Economic activity has returned to Francistown albeit at a snail’s pace in the midst of the COVID-19 outbreak. This follows the gradual lifting of the lockdown on May 8. The Central Business District (CBD) in Botswana’s second largest city is teeming with people although at a lower rate unlike before the coronavirus epidemic. Mmegi Staffer LEBOGANG MOSIKARE observes
FRANCISTOWN: Life has finally returned to one of the city’s busiest places, Francistown transport terminus.
Passengers from villages within the city’s environs, who literally became as rare as a hen’s tooth following the enactment of the lockdown, are beginning to trickle into the city centre.
Two of the city’s busiest highways-flyover and Thapama Interchange road popularly known as Spaghetti-which were almost deserted now have more traffic volumes.
But this is at very low levels as opposed to the period before the coronavirus pandemic reared its head ugly in the country.
The bus and taxi rank is squeaky clean after a business volunteer engaged his cleaning services company to tidy it up for free as part of his contribution to the COVID-19 Relief Fund during the lockdown.
The Francistown transport terminus, is with due respect, one of the most dirtiest places in the city courtesy of informal traders who generate most of the waste at the terminus.
However, as of Wednesday this week, they were yet to set up their temporary stalls at the bus rank because it first has to be disinfected.
Before the stay-at-home rule was put into practice, most pavements within the CBD were almost impassable.
While vendors were in a rat race to generate money, they also generated waste. Hence it was not surprising that they sometimes entered into a collision course with the Francistown City Council over the generation and proper storage and disposal of waste.
To ameliorate the movement of people and problems that come up with the generation of waste within the CBD, the municipality ended up demarcating all its open spaces in order to cater for more vendors since some of them had occupied chunks of space to the detriment of many.
After the enactment of the stay-at-home rule, it was not commonplace to see people walking along various roads to and from work in the morning and evening.
But the situation is now getting better after the easing of the lockdown although in some places it almost takes forever for three passengers to fill a taxi as is now required by the law.
This situation has led some taxi drivers to detour from their usual routes in order to find passengers who will fill some of the empty seats.
Although detouring to find customers make economic sense to the taxi drivers, it has in some instances caused employees to come late for work.
The transport industry is a lynchpin of any economy hence it is now not surprising to hear a taxi driver telling his customers to alight from his taxi if they are not comfortable when he detours to look for
Even though some of the passengers may be aware that public transport laws do not allow taxi drivers to detour to look for more passengers, they are in a literal sense at the mercy of drivers. Of course, it is a fact that some employees will use the taxi problem as a smokescreen for coming late to work.
The chairperson of Botswana Taxi, Truckers and Bus Association in Francistown, Tymon Matebesi, said that although they welcome the move by government to allow them to trade, they have incurred huge loses due to spending a lot of time without generating income to support themselves and families.
Matebesi said that their woes are compounded by the fact that they are not sure if government will compensate them for the lost income.
Life is also springing up along Haskins Street. The street, popularly known as Bulawayo Street, is one of the busiest in Francistown.

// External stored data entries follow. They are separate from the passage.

/-- Check 1 (12 R326). -/
def check1 (g : GaugeEnv) (c : Container) : List Finding :=
  capacityFindings g c ++ storeFindings g c ++ symbolFindings c ++ linkFindings c ++
  foundIf (decide (29600 < c.bOut)) (finding 106 0 0 c.bOut 29600) ++
  phaseFindings c ++ taskFindings c ++ singleLaneFindings c ++ telegramFindings c ++ cvuFindings c ++ definitionFindings c ++
  converterFindings c ++ codeFindings c ++ deltaFindings g c ++ declarationFindings c ++ timerFindings c

end Sys2Proof.Machine
end

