-- ==== Sys2Proof/Machine/Scribe.lean ====
section
/-! DEFINITION. The scribe test: the 64 injection patterns of Table 03-2 into the comparators of the engines and into the two
voters, the verdicts expected, and a restarted lane's own part of the test (03 R70 to R72). -/

namespace Sys2Proof.Machine

open Sys2Proof

/-! ## Injections into an engine's compared bus -/

/-- A bus word of 16 equal bytes. -/
def busBytes (a b : Nat) : BitVec 128 :=
  BitVec.ofNat 128 (ofLe ((List.range 8).flatMap (fun _ => [BitVec.ofNat 8 a, BitVec.ofNat 8 b])))

/-- Number of differing bits of patterns 32 to 39. -/
def injectedBits (n : Nat) : Nat := [2, 3, 8, 16, 32, 64, 127, 128].getD n 0

/-- Word of patterns 40 to 47, half by half: all ones, 16#55, 16#AA and the two in turn. -/
def injectedWord (n : Nat) : BitVec 128 :=
  let w := [busBytes 0xFF 0xFF, busBytes 0x55 0x55, busBytes 0xAA 0xAA, busBytes 0x55 0xAA].getD (n / 2) 0
  if n % 2 = 0 then w &&& BitVec.ofNat 128 (2 ^ 64 - 1) else w &&& BitVec.ofNat 128 (2 ^ 128 - 2 ^ 64)

/-- Differences that pattern `n` puts on the bitwise path and on the signature path of an engine (Table 03-2). The table gives no bit places for
patterns 32 to 39 and 48 to 59 and no order of the words of 40 to 47: the lowest bits, and the words in the table's order (DESIGN CHOICE, log
67). -/
def injection (n : Nat) : BitVec 128 × BitVec 128 :=
  if n < 32 then (BitVec.ofNat 128 (2 ^ (4 * n + n % 4)), BitVec.ofNat 128 (2 ^ (4 * n + n % 4)))
  else if n < 40 then (BitVec.ofNat 128 (2 ^ injectedBits (n - 32) - 1), BitVec.ofNat 128 (2 ^ injectedBits (n - 32) - 1))
  else if n < 48 then (injectedWord (n - 40), injectedWord (n - 40))
  else if n < 56 then (BitVec.ofNat 128 (2 ^ (n - 48)), 0)
  else if n < 60 then (0, BitVec.ofNat 128 (2 ^ (n - 56)))
  else (0, 0)

/-- What an engine's comparators report of pattern `n`: bit 0 the bitwise one, bit 1 the signature one. DEDUCED: the mixing function tells
every injection of the table apart, since the table expects it (log 67). -/
def engineReaction (n : Nat) : Nat :=
  (if (injection n).1 ≠ 0 then 1 else 0) + (if (injection n).2 ≠ 0 then 2 else 0)

/-- What Table 03-2 expects of an engine: a difference in both comparators, a disagreement, or no fault. -/
def engineExpected (n : Nat) : Nat := if n < 48 then 3 else if n < 56 then 1 else if n < 60 then 2 else 0

/-! ## Injections into the voter inputs -/

/-- A test submission of 16 bytes, complete and not flagged shadow, before an injection. -/
def testData : Nat := 2 ^ 96

/-- The lane that pattern `n` concerns. -/
def injectedLane (n : Nat) : LaneId := if n % 3 = 0 then .a else if n % 3 = 1 then .b else .c

/-- A test submission with a difference in its data and with a difference in its signature. -/
def testSub (data sigma : Nat) : Submission :=
  { data := leBytes 16 (Nat.xor testData data), sigma := Nat.xor (crc64 (leBytes 16 testData)) sigma }

/-- What pattern `n` puts on the voters' inputs from lane `l` (Table 03-2). In patterns 32 to 39 the lane after the one concerned differs too, in
another bit. The table names no lane for patterns 32 to 59: the one of the formula of patterns 0 to 31 (DESIGN CHOICE, log 67). -/
def voterInput (n : Nat) (l : LaneId) : Submission :=
  let here := decide (l = injectedLane n)
  if n < 32 then (if here then testSub (2 ^ (4 * n + n % 4)) 1 else testSub 0 0)
  else if n < 40 then
    (if here then testSub (2 ^ (n - 32)) 1 else if l = injectedLane (n + 1) then testSub (2 ^ (n + 32)) 2 else testSub 0 0)
  else if n < 48 then (if here then testSub testData 1 else testSub 0 0)
  else if n < 56 then (if here then testSub (2 ^ (n - 48)) 0 else testSub 0 0)
  else if n < 60 then (if here then testSub 0 1 else testSub 0 0)
  else testSub 0 0

/-- A voter's set of lanes in a test latch: 0 none, 1 to 3 the one lane, 4 more: no majority. -/
def voterLatch : List LaneId → Nat
  | [] => 0
  | [l] => 1 + l.num
  | _ => 4

/-- What the voters hold of pattern `n`, from the votes themselves: Db, or with `sig` Ds. -/
def voterReaction (sig : Bool) (n : Nat) : Nat :=
  let v := judge 16 LaneId.all (fun l => some (voterInput n l))
  voterLatch (if sig then v.ds else v.db)

/-- What Table 03-2 expects of a voter: the lane concerned, no majority, or no fault. -/
def voterExpected (sig : Bool) (n : Nat) : Nat :=
  let l := 1 + (injectedLane n).num
  if n < 32 then l else if n < 40 then 4 else if n < 48 then l else if n < 56 then (if sig then 0 else l)
  else if n < 60 then (if sig then l else 0) else 0

/-! ## The test -/

/-- The two voters as units of 3010.03. -/
def voterUnits : List Nat := [0x8000, 0x8001]

/-- The engines of a lane that are not split, as units of 3010.03 (03 R72). -/
def engineUnits (c : Container) (l : LaneId) : List Nat :=
  ((List.range 16).filter (fun n => !isSplit c (2 * n))).map (fun n => n + 256 * l.num)

/-- What a sound unit holds of pattern `n`. -/
def soundReaction (u n : Nat) : Nat :=
  if u < 0x8000 then engineReaction n else voterReaction (decide (u = 0x8001)) n

/-- What the table expects of a unit. -/
def expectedReaction (u n : Nat) : Nat :=
  if u < 0x8000 then engineExpected n else voterExpected (decide (u = 0x8001)) n

/-- What a unit's test latch holds of pattern `n`: 255 where the unit's defect makes it answer otherwise than it should. -/
def unitReaction (defect : Option (Nat × Nat)) (u n : Nat) : Nat := if defect = some (n, u) then 255 else soundReaction u n

/-- The first pattern, and its first unit, at which a unit does not give exactly the expected verdict (03 R71). -/
def firstFailing (defect : Option (Nat × Nat)) (units : List Nat) : Option (Nat × Nat) :=
  ((List.range 64).flatMap (fun n => units.map (fun u => (n, u)))).find? (fun x =>
    decide (unitReaction defect x.2 x.1 ≠ expectedReaction x.2 x.1))

/-- The test latches after the test: of the first failing pattern, or of the last one. -/
def testLatches (defect : Option (Nat × Nat)) (units : List Nat) : Store Nat :=
  let n := match firstFailing defect units with
    | some x => x.1
    | none => 63
  units.foldl (fun m u => Store.insert m u (unitReaction defect u n)) []

/-- The test of a list of units: its latches and the first failing pattern and unit. They silence no lane (03 R70). -/
def runScribe (s : State) (defect : Option (Nat × Nat)) (units : List Nat) : State × Option (Nat × Nat) :=
  ({ s with power := { s.power with latches := testLatches defect units } }, firstFailing defect units)

/-- The copy in a lane's own MRAM whose digest is that of the configuration which the junction has verified (13 R363): the merged configuration of
a change lies beside its base. -/
def Lane.ownCopy (ln : Lane) (c : Container) : Option Container :=
  (ln.spare.toList ++ ln.stored.toList).find? (fun d => decide (d.signed.digest = c.signed.digest))

/-- Whether a lane may boot a container: it splits engines only where the lane's own reading of ESC6 at the reset was 1 (13 R352, R353). -/
def Pins.mayBoot (p : Pins) (c : Container) (l : LaneId) : Bool := (c.splits.get l).isEmpty || bitOf (p.escBoot.get l) 6

/-- LANE_SCRIBE_TEST (03 R72, Table 03-8 steps 1 and 2, 13 R352, R363): a restarted lane boots from the container in its own MRAM, whose digest
must be that of the admitted one, its crossings open, and its comparators take patterns 0 to 63; without `sound` the first of them has a
defect. -/
def laneScribeTest (s : State) (l : LaneId) (sound : Bool) : State :=
  if s.vote.reint = some l ∧ (s.lane l).status = .restarting then
    match s.config.bind (fun c => (s.lane l).ownCopy c) with
    | some c =>
      if s.pins.mayBoot c l then
        let s := resumeSection ((reopenLane s l).modLane l (fun ln => { ln.load0 c l s.v2serzel with status := .scribe })) l
        let units := engineUnits c l
        let r := runScribe s (if sound then none else units.head?.map (fun u => (0, u))) units
        if r.2.isNone then record r.1 (laneSource l) 3 (leBytes 1 l.num ++ leBytes 1 2 ++ leBytes 1 0)
        else abandonReint r.1 l 2 16
      else abandonReint s l 1 16
    | none => abandonReint s l 1 16
  else s

end Sys2Proof.Machine
end

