-- ==== Sys2Proof/Machine/Dispatch.lean ====
section
/-! DEFINITION. Every command to its meaning. -/

namespace Sys2Proof.Machine

open Sys2Proof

It is called Bulawayo Street because it is mostly frequented by Zimbabweans coming into Botswana to buy goods at Chinese shops. Zimbabweans have inundated this street since the advent of the political and economic meltdown in Zimbabwe which some blame on the policies of Zanu-PF and late President, Robert Mugabe.
With the winter season already on our doorsteps, there was an outcry from some sections of society especially women who are pregnant and in confinement.
The shrills of the women even reached the hallowed halls of Parliament where some legislators across the political spectrum pleaded for shops which sell children’s clothes to be included in the list of enterprises that will be allowed to trade after the gradual lifting of the lockdown.
On Tuesday afternoon, Mmegi observed that most Chinese shops, which sell children’s clothing at cheaper prices, were operating while workers were busy packing winter clothes in major stores like Pep.
People from all walks of life who were mostly wearing homemade masks were also busy buying various wares mostly clothing along Bulawayo Street.
In some quarters the situation shows that while COVID-19 is a curse that needs to be exterminated forthwith, it also brought business opportunities to some informal traders.
Mmegi also discovered one disturbing but popular scene behind some Chinese shops along Haskins Street and Absa Bank Botswana; human excretion.
The faeces and urine along this alleyway and others within the CBD were fresh in contrast to the dry ones this reporter saw before the stay-at-home measure was enacted.
The moderate opening of the economy has surely rekindled happy memories of the past when one is sure to walk past fellow human beings along backstreets instead of thinking of being attacked.